The Fourth Circuit further distinguished the Fifth Circuit’s contrary opinion in the Burlington case by noting that the Burlington plaintiffs-unlike the plaintiffs in Waldburger and McDonald-had knowledge of their injury and its cause before the statute of repose extinguished their cause of action. As the Fifth Circuit itself explained, the Burlington case did “not involve the delayed discovery for which § 9658 was intended to address.”
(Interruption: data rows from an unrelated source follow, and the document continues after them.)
-- ==== Sys2Proof/Laws/SMap.lean ====
section
/-! SUPPORT. The laws of the sparse store: a read after a write, a write elsewhere, and the canonical form. -/
namespace Sys2Proof.Machine

variable {V : Type}

/-! ### Find after insert and erase -/

@[simp] theorem SMap.find_insert_same (m : SMap V) (k : Nat) (v : V) : SMap.find (SMap.insert m k v) k = some v := by
  induction m with
  | nil => simp [SMap.insert, SMap.find]
  | cons x m ih =>
    obtain ⟨a, b⟩ := x
    by_cases h1 : k < a
    · simp [SMap.insert, SMap.find, h1]
    · by_cases h2 : a = k
      · simp [SMap.insert, SMap.find, h2]
      · have h3 : ¬k = a := fun e => h2 e.symm
        simp [SMap.insert, SMap.find, h1, h2, h3, ih]

theorem SMap.find_insert_other (m : SMap V) (k j : Nat) (v : V) (h : j ≠ k) :
    SMap.find (SMap.insert m k v) j = SMap.find m j := by
  induction m with
  | nil => simp [SMap.insert, SMap.find, Ne.symm h]
  | cons x m ih =>
    obtain ⟨a, b⟩ := x
    simp only [SMap.insert]
    split
    · simp [SMap.find, Ne.symm h]
    · split
      · rename_i e
        subst e
        simp [SMap.find, Ne.symm h]
      · simp [SMap.find, ih]

@[simp] theorem SMap.find_erase_same (m : SMap V) (k : Nat) : SMap.find (SMap.erase m k) k = none := by
  induction m with
  | nil => rfl
  | cons x m ih =>
    obtain ⟨a, b⟩ := x
    simp only [SMap.erase]
    split
    · exact ih
    · rename_i h
      simp [SMap.find, h, ih]

theorem SMap.find_erase_other (m : SMap V) (k j : Nat) (h : j ≠ k) : SMap.find (SMap.erase m k) j = SMap.find m j := by
  induction m with
  | nil => rfl
  | cons x m ih =>
    obtain ⟨a, b⟩ := x
    simp only [SMap.erase]
    split
    · rename_i e
      subst e
      simp [SMap.find, Ne.symm h, ih]
    · simp [SMap.find, ih]

/-! ### Get after set -/

@[simp] theorem SMap.get_set_same [DecidableEq V] (d : V) (m : SMap V) (k : Nat) (v : V) : SMap.get d (SMap.set d m k v) k = v := by
  unfold SMap.get SMap.set
  split <;> rename_i h <;> split at h <;> simp_all

theorem SMap.get_set_other [DecidableEq V] (d e : V) (m : SMap V) (k j : Nat) (v : V) (h : j ≠ k) :
    SMap.get d (SMap.set e m k v) j = SMap.get d m j := by
  unfold SMap.get
  rw [show SMap.find (SMap.set e m k v) j = SMap.find m j by
    unfold SMap.set
    split
    · exact SMap.find_erase_other m k j h
    · exact SMap.find_insert_other m k j v h]

/-! ### The canonical form -/

/-- Raising no bound keeps a list above it. -/
theorem SMap.above_weaken (m : SMap V) (k : Nat) (h : SMap.above (some k) m = true) : SMap.above none m = true := by
  cases m with
  | nil => rfl
  | cons x m => simp_all [SMap.above]

theorem SMap.above_insert (m : SMap V) (k : Nat) (v : V) (lo : Option Nat) (h : SMap.above lo m = true)
    (hk : ∀ b, lo = some b → b < k) : SMap.above lo (SMap.insert m k v) = true := by
  induction m generalizing lo with
  | nil => cases lo <;> simp_all [SMap.insert, SMap.above]
  | cons x m ih =>
    obtain ⟨a, w⟩ := x
    simp only [SMap.insert]
    simp only [SMap.above, Bool.and_eq_true] at h
    split
    · cases lo <;> simp_all [SMap.above]
    · split
      · rename_i e
        subst e
        cases lo <;> simp_all [SMap.above]
      · rename_i h1 h2
        simp only [SMap.above, Bool.and_eq_true]
        refine ⟨h.1, ih (some a) h.2 ?_⟩
        intro b hb
        cases hb
        omega

theorem SMap.above_lower (m : SMap V) (a b : Nat) (hab : a ≤ b) (h : SMap.above (some b) m = true) :
    SMap.above (some a) m = true := by
  cases m with
  | nil => rfl
  | cons x m =>
    simp only [SMap.above, Bool.and_eq_true, decide_eq_true_eq] at h ⊢
    exact ⟨by omega, h.2⟩

theorem SMap.above_erase (m : SMap V) (k : Nat) (lo : Option Nat) (h : SMap.above lo m = true) :
    SMap.above lo (SMap.erase m k) = true := by
  induction m generalizing lo with
  | nil => exact h
  | cons x m ih =>
    obtain ⟨a, w⟩ := x
    simp only [SMap.above, Bool.and_eq_true] at h
    simp only [SMap.erase]
    split
    · cases lo with
      | none => exact ih none (SMap.above_weaken m a h.2)
      | some b =>
        have hb : b < a := by simpa using h.1
        exact ih (some b) (SMap.above_lower m b a (by omega) h.2)
    · simp only [SMap.above, Bool.and_eq_true]
      exact ⟨h.1, ih (some a) h.2⟩

/-- A write keeps the canonical form over a default function that gives the written key its default. -/
theorem SMap.wf_set [DecidableEq V] (dflt : Nat → V) (m : SMap V) (k : Nat) (v : V) (h : SMap.wf dflt m = true) :
    SMap.wf dflt (SMap.set (dflt k) m k v) = true := by
  unfold SMap.wf at h ⊢
  simp only [Bool.and_eq_true, List.all_eq_true, decide_eq_true_eq] at h ⊢
  unfold SMap.set
  split
  · refine ⟨SMap.above_erase m k none h.1, ?_⟩
    intro x hx
    apply h.2
    clear h
    induction m with
    | nil => exact hx
    | cons y m ih =>
      obtain ⟨a, w⟩ := y
      simp only [SMap.erase] at hx
      split at hx
      · exact List.mem_cons_of_mem _ (ih hx)
      · rcases List.mem_cons.mp hx with h | h
        · exact h ▸ List.mem_cons_self
        · exact List.mem_cons_of_mem _ (ih h)
  · rename_i hv
    refine ⟨SMap.above_insert m k v none h.1 (by simp), ?_⟩
    have mem : ∀ x, x ∈ SMap.insert m k v → x = (k, v) ∨ x ∈ m := by
      clear h
      intro x hx
      induction m with
      | nil => exact Or.inl (by simpa [SMap.insert] using hx)
      | cons y m ih =>
        obtain ⟨a, w⟩ := y
        simp only [SMap.insert] at hx
        split at hx
        · rcases List.mem_cons.mp hx with h | h
          · exact Or.inl h
          · exact Or.inr h
        · split at hx
          · rename_i e
            subst e
            rcases List.mem_cons.mp hx with h | h
            · exact Or.inl h
            · exact Or.inr (List.mem_cons_of_mem _ h)
          · rcases List.mem_cons.mp hx with h | h
            · exact Or.inr (h ▸ List.mem_cons_self)
            · rcases ih h with h | h
              · exact Or.inl h
              · exact Or.inr (List.mem_cons_of_mem _ h)
    intro x hx
    rcases mem x hx with h1 | h1
    · subst h1; exact hv
    · exact h.2 x h1

end Sys2Proof.Machine
end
In the present case, applying Kan. Stat. Ann. § 60-513(b) to Plaintiffs’ claims would mean Plaintiffs’ cause of action was extinguished in 1983-seventeen years before any of the Mechlers learned of the contamination of their groundwater. To hold that the Kansas statute of repose prohibits Plaintiffs’ claim would defeat Congress’s intent to provide an avenue of relief for those suffering from delayed injuries caused by hazardous wastes in the environment. The Court therefore adopts the reasoning of the Fourth and Ninth Circuits and finds that Congress intended CERCLA § 9658 to preempt both state statutes of limitation and repose for causes of action arising from delayed injuries from hazardous waste. For that reason, Kan. Stat. Ann. § 60-513(b) has not extinguished Plaintiffs’ cause of action against the Government, and this Court maintains subject matter jurisdiction over Plaintiffs’ claims.
IT IS ACCORDINGLY ORDERED, that Defendant’s Motion to Dismiss (Doc. 7) is hereby DENIED.